其实就是判断新加的点是否在同一个集合里面
代码虐我千百遍,我待代码入初恋
Ice_cream‘s world I
Time Limit: 3000/1000 MS (Java/Others) Memory Limit: 32768/32768 K (Java/Others)
Total Submission(s): 583 Accepted Submission(s): 333
Problem Description
ice_cream‘s world is a rich country, it has many fertile lands. Today, the queen of ice_cream wants award land to diligent ACMers. So there are some watchtowers are set up, and wall between watchtowers be build, in order to partition
the ice_cream’s world. But how many ACMers at most can be awarded by the queen is a big problem. One wall-surrounded land must be given to only one ACMer and no walls are crossed, if you can help the queen solve this problem, you will be get a land.
Input
In the case, first two integers N, M (N<=1000, M<=10000) is represent the number of watchtower and the number of wall. The watchtower numbered from 0 to N-1. Next following M lines, every line contain two integers A, B mean between
A and B has a wall(A and B are distinct).
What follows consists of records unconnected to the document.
-- ==== Sys2Proof/Machine/Fetch.lean ====
section
/-! DEFINITION. The fetch of one instruction (spec/40_cycle_and_hlt.md R82, R83; spec/30_encoding.md R63). -/

namespace Sys2Proof.Machine

/-- The fatal error an illegal byte raises (R67). -/
def illegalFault : Illegal → Fault
  | .unsupportedOperation b => .unsupportedOperation b
  | .unrecognizedOpcode b => .unrecognizedOpcode b

/-- The `n`-th operand byte, `MemRead(pc + n, 1)` (R63). A byte beyond the instruction's operand count is not read; 0
stands for it, and `Opcode.instr` ignores it. -/
def operandByte (s : State) (count n : Nat) : Except Fault Byte :=
  if n ≤ count then memRead s.mem ((s.pc + n : Nat) : Int) else .ok 0

/-- Fetch, decode, and the operand reads that open the execute step (R80): the opcode byte at `pc`; then the decoder,
whose illegal verdict ends the cycle before any operand is read (R83); then the operand bytes in address order (R149).
All of it precedes every write (R177). -/
def fetchInstr (s : State) : Except Fault Instr := do
  let ir ← memRead s.mem (s.pc : Int)
  match decodeByte ir with
  | .error why => .error (illegalFault why)
  | .ok d =>
    let op1 ← operandByte s d.operandCount 1
    let op2 ← operandByte s d.operandCount 2
    return d.opcode.instr op1 op2

/-- `bytes` written contiguously from `base` on; a byte whose address does not exist is dropped. -/
def Memory.store (m : Memory) (base : Nat) : List Byte → Memory
  | [] => m
  | b :: bs => Memory.store (if base < 256 then m.poke base b else m) (base + 1) bs

/-- `s` with an instruction's bytes placed where the next cycle fetches it, and enabled so that the cycle fetches
(R81); log 8. -/
def State.placeAtPc (s : State) (bytes : List Byte) : State :=
  { s with mem := s.mem.store s.pc bytes, running := true, fault := none }

end Sys2Proof.Machine
end

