-- ==== Sys2Proof/Tests/Slice0.lean ====
section
/-! SUPPORT. The model's own tests. Expected results come from spec/95_test_vectors.md (the vector is named in each
comment) or from the encodings of spec/30_encoding.md, written out bit by bit. The last part shows, for every statement
that has hypotheses, a concrete state and operands that meet them. -/

namespace Sys2Proof.Tests

open Sys2Proof.Machine

/-! ## WellFormed refuses an ill-formed term for each of its checks -/

theorem test_wf_ldi : (Instr.ldi 8 0).wellFormed = false := by decide
theorem test_wf_prn : (Instr.prn 255).wellFormed = false := by decide
theorem test_wf_push : (Instr.push 9).wellFormed = false := by decide
theorem test_wf_pop : (Instr.pop 16).wellFormed = false := by decide
theorem test_wf_add_first : (Instr.add 8 0).wellFormed = false := by decide
theorem test_wf_add_second : (Instr.add 0 8).wellFormed = false := by decide
theorem test_wf_sub_first : (Instr.sub 8 0).wellFormed = false := by decide
theorem test_wf_sub_second : (Instr.sub 0 8).wellFormed = false := by decide
theorem test_wf_mul_first : (Instr.mul 8 0).wellFormed = false := by decide
theorem test_wf_mul_second : (Instr.mul 0 8).wellFormed = false := by decide
theorem test_wf_div_first : (Instr.div 8 0).wellFormed = false := by decide
theorem test_wf_div_second : (Instr.div 0 8).wellFormed = false := by decide

/-- The immediate of LDI is no register index, and 7 is one (R142, R24). -/
theorem test_wf_accepts : (Instr.ldi 7 255).wellFormed = true := by decide

/-! ## Decoding, from the encodings of R62 and R64 -/

theorem test_decode_hlt : decode [0b00000001] = .ok (.hlt, []) := by decide
theorem test_decode_ldi : decode [0b10000010, 0b00000000, 0b00001000] = .ok (.ldi 0 8, []) := by decide
theorem test_decode_prn : decode [0b01000111, 0b00000011] = .ok (.prn 3, []) := by decide
theorem test_decode_push : decode [0b01000101, 0b00000111] = .ok (.push 7, []) := by decide
theorem test_decode_pop : decode [0b01000110, 0b00000001, 0xFF] = .ok (.pop 1, [0xFF]) := by decide
theorem test_decode_add : decode [0b10100000, 0b00000001, 0b00000010] = .ok (.add 1 2, []) := by decide
theorem test_decode_sub : decode [0b10100001, 0b00000001, 0b00000010] = .ok (.sub 1 2, []) := by decide
theorem test_decode_mul : decode [0b10100010, 0b00000001, 0b00000010] = .ok (.mul 1 2, []) := by decide
theorem test_decode_div : decode [0b10100011, 0b00000001, 0b00000010] = .ok (.div 1 2, []) := by decide

/-- T-DEC-10, T-DEC-12, T-DEC-14, T-DEC-21, T-DEC-23, T-DEC-25. -/
theorem test_decode_illegal :
    [0x00, 0x20, 0x41, 0xA4, 0xC1, 0xFF].map decodeByte =
      [.error (.unrecognizedOpcode 0x00), .error (.unsupportedOperation 0x20), .error (.unrecognizedOpcode 0x41),
       .error (.unsupportedOperation 0xA4), .error (.unrecognizedOpcode 0xC1), .error (.unsupportedOperation 0xFF)] := by
  decide

theorem test_decode_truncated : decode [0x82, 0x00] = .error (.missingByte 2) := by decide

/-- Bit 0 of a table word is the opcode byte's; bits from `nbits` on are 0. -/
theorem test_table_word : decodeTableWord 8 0xFFFF82 = some (.ldi 0 0) ∧ decodeTableWord 24 0x0902A3 = some (.div 2 9) := by
  decide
Terminate by end of file.
Output
Output the maximum number of ACMers who will be awarded.
One answer one line.
Sample Input
8 10 0 1 1 2 1 3 2 4 3 4 0 5 5 6 6 7 3 6 4 7
Sample Output
3
#include <stdio.h>
#include <stdlib.h>
#include <malloc.h>
#include <limits.h>
#include <ctype.h>
#include <string.h>
#include <string>
#include <queue>
#include <algorithm>
#include <iostream>
#include <stack>
#include <deque>
#include <vector>
#include <set>
#include <map>
using namespace std;
#define MAXN 1000 + 10
#define MAXN1 10000 + 10
int father[MAXN];
int a[MAXN1];
int b[MAXN1];
int find(int x){
if(x != father[x]){
father[x] = find(father[x]);
}
return father[x];
}
int main(){
int n,m;
int i;
while(~scanf("%d%d",&n,&m)){
for(i=0;i<MAXN;i++){
father[i] = i;
}
memset(a,0,sizeof(a));
memset(b,0,sizeof(b));
for(i=0;i<m;i++){
scanf("%d%d",&a[i],&b[i]);
}
int sum = 0;
for(i=0;i<m;i++){
int f1 = find(a[i]);
int f2 = find(b[i]);
if(f1 != f2){
if(f1 < f2){
father[f2] = f1;
}
else{
father[f1] = f2;
}
}
else{
sum++;
}
}
printf("%d\n",sum);
}
return 0;
}